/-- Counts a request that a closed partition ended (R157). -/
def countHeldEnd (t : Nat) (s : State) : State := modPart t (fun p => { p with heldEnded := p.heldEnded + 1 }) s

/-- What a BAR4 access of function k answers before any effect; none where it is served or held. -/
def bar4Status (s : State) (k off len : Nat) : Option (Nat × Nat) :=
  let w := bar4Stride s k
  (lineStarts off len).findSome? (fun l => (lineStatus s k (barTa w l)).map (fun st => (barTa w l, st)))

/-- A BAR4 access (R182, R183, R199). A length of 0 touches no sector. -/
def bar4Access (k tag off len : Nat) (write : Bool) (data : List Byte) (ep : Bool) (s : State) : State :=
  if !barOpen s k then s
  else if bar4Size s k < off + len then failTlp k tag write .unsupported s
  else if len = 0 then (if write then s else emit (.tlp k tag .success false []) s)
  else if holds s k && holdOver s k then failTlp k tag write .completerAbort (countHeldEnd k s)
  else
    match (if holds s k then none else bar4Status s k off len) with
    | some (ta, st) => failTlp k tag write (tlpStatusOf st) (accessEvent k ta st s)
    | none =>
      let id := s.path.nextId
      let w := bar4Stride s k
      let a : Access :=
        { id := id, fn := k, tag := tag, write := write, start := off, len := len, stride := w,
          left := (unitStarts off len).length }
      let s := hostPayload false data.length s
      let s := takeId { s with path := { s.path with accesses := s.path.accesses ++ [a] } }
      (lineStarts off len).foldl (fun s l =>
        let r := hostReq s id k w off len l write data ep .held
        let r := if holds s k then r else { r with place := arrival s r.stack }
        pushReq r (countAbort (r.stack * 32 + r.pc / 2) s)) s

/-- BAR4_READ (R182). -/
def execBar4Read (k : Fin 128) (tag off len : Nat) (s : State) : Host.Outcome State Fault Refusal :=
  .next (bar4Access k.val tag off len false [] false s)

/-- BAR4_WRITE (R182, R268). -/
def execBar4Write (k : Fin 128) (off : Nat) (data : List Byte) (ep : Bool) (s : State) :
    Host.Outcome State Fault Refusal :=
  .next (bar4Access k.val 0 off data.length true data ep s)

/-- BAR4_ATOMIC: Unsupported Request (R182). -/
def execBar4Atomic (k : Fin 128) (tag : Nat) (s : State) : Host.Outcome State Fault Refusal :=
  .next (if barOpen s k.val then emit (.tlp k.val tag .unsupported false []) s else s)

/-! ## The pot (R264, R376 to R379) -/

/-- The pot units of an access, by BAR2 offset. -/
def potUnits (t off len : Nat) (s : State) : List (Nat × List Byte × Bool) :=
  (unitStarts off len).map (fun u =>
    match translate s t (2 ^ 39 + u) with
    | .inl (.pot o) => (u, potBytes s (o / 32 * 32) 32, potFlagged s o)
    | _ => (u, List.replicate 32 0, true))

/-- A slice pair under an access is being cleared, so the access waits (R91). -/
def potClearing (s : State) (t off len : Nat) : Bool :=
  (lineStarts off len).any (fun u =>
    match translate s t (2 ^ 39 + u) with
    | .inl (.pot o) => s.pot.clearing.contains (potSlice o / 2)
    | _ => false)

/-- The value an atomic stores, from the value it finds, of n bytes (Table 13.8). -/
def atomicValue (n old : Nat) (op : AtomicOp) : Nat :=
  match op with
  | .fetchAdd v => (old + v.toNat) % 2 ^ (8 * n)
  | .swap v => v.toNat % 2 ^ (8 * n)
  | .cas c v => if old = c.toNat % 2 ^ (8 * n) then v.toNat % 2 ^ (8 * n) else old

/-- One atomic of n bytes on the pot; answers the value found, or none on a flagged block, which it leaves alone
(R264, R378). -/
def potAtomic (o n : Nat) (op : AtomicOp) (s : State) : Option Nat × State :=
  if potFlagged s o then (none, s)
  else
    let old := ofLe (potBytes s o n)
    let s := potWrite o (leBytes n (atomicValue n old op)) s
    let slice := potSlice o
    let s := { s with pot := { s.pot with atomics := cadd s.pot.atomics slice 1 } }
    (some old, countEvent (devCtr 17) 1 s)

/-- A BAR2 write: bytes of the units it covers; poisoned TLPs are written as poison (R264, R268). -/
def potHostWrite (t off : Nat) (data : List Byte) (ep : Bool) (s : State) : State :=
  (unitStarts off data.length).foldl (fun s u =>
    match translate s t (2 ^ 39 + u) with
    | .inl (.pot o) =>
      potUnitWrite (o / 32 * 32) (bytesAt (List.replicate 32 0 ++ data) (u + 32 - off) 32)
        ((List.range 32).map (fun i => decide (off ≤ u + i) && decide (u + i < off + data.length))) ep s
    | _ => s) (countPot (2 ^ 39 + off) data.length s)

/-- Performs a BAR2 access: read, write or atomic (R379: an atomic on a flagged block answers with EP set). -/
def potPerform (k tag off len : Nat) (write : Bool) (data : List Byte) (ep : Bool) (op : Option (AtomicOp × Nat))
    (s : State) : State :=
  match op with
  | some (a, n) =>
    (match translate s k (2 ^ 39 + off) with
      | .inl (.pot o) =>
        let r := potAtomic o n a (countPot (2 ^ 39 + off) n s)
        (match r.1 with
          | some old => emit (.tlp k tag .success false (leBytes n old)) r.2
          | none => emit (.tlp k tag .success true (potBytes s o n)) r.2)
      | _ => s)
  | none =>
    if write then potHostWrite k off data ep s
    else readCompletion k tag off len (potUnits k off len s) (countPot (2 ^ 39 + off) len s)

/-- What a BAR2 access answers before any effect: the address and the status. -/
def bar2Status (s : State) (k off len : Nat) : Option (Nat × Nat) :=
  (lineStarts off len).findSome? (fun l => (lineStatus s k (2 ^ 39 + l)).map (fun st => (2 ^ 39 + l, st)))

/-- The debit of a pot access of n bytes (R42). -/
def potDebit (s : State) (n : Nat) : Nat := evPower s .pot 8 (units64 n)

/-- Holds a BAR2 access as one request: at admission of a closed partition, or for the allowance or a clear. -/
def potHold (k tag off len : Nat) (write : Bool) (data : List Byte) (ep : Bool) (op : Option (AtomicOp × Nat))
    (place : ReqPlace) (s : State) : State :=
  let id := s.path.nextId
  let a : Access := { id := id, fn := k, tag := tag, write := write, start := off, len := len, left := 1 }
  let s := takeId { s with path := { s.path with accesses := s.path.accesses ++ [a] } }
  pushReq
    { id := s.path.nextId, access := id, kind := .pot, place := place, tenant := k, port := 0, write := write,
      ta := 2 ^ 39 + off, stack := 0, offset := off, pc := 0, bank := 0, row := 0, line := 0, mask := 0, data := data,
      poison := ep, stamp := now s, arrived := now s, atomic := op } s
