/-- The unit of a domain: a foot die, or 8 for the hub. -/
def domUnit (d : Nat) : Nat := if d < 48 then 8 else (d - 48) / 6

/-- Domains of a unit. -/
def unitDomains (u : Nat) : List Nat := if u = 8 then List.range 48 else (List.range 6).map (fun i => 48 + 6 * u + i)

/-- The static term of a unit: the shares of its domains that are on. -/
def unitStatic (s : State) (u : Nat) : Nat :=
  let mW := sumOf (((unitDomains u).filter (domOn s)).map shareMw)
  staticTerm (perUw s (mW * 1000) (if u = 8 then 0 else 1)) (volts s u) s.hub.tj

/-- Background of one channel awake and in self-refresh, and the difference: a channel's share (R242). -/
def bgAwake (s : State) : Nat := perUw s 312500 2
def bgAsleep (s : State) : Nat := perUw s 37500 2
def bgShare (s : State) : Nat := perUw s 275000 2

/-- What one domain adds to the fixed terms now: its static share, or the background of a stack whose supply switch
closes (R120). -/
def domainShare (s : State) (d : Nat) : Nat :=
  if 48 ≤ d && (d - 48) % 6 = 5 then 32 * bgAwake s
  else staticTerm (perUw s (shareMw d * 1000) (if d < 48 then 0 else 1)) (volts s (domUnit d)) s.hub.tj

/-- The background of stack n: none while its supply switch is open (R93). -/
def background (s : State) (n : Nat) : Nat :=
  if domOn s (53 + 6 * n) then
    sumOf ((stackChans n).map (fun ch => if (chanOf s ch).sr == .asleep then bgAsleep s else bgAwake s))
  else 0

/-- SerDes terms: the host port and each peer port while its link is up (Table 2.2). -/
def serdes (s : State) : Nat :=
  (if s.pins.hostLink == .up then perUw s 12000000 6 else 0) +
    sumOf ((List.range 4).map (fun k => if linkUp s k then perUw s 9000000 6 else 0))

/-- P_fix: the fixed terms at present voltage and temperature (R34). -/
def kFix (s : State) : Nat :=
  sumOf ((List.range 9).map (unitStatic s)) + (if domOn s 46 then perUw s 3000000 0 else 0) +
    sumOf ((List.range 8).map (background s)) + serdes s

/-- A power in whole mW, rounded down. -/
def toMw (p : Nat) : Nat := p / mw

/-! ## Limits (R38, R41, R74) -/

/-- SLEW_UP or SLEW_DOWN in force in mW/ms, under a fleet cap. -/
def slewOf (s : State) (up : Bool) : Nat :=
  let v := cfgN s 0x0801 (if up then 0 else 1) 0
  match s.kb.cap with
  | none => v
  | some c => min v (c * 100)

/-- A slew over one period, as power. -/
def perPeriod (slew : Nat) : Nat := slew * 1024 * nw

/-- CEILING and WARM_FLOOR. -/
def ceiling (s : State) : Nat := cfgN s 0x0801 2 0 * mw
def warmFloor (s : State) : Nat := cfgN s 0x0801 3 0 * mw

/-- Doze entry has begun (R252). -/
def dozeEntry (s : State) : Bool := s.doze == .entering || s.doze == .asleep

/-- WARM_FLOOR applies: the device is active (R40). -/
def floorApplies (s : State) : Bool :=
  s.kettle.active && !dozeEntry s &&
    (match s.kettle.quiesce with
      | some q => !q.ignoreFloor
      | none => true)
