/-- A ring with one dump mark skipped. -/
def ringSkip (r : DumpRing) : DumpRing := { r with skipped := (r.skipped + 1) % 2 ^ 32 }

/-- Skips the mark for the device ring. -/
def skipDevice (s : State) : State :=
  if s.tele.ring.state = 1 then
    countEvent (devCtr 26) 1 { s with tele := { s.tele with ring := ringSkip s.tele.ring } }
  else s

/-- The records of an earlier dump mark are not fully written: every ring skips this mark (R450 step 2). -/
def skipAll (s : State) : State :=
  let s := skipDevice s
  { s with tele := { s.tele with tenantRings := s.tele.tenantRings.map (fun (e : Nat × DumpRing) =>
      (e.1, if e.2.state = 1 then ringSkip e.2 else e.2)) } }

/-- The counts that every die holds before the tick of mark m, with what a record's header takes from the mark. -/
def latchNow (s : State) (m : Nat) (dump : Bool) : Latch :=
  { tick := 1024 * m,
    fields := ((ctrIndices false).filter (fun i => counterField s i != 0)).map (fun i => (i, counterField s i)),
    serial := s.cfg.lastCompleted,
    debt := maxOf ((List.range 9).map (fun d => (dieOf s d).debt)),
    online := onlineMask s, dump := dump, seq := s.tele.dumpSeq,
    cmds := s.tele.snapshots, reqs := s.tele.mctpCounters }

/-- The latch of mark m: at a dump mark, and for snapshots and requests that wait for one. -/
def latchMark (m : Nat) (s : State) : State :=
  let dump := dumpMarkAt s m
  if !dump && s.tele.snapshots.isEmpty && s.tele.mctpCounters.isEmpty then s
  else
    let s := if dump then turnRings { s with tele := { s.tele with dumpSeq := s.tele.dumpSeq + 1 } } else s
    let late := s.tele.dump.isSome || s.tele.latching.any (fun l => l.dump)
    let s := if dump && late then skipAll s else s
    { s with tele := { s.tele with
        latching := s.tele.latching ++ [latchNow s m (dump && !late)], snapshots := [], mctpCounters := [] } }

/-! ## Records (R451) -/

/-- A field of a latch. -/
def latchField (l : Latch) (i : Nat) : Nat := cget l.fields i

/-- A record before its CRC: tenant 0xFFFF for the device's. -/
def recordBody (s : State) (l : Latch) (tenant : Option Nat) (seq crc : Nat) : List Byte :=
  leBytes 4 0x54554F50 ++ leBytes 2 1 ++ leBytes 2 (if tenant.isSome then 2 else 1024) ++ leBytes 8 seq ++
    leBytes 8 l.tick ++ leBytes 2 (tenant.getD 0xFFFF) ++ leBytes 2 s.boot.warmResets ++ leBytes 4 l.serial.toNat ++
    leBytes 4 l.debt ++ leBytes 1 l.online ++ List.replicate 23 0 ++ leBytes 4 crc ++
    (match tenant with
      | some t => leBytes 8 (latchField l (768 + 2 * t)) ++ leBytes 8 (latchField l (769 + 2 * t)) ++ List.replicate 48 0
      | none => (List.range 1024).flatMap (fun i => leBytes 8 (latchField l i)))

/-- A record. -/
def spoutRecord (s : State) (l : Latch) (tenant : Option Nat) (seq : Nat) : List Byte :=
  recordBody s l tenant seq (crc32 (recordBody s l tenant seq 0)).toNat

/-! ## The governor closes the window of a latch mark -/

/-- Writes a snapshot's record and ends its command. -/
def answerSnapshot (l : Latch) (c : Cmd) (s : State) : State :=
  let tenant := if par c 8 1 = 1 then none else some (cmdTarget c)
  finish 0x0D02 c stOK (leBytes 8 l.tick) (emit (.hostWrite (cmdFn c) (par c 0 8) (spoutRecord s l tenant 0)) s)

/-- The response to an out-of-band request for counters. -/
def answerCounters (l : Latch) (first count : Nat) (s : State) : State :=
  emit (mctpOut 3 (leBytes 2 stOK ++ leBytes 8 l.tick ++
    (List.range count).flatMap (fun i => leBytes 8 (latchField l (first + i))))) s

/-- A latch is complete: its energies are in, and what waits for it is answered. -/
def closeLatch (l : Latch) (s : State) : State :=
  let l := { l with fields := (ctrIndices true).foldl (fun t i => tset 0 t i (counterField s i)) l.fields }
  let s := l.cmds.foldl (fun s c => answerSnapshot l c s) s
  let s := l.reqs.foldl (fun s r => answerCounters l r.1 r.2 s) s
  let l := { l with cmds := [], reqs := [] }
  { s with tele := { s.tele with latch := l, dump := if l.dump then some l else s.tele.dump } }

Aim of the exercise: Each line above with the string "ringSkip" should be reported in full.

Solution:
def ringSkip (r : DumpRing) : DumpRing := { r with skipped := (r.skipped + 1) % 2 ^ 32 }
    countEvent (devCtr 26) 1 { s with tele := { s.tele with ring := ringSkip s.tele.ring } }
      (e.1, if e.2.state = 1 then ringSkip e.2 else e.2)) } }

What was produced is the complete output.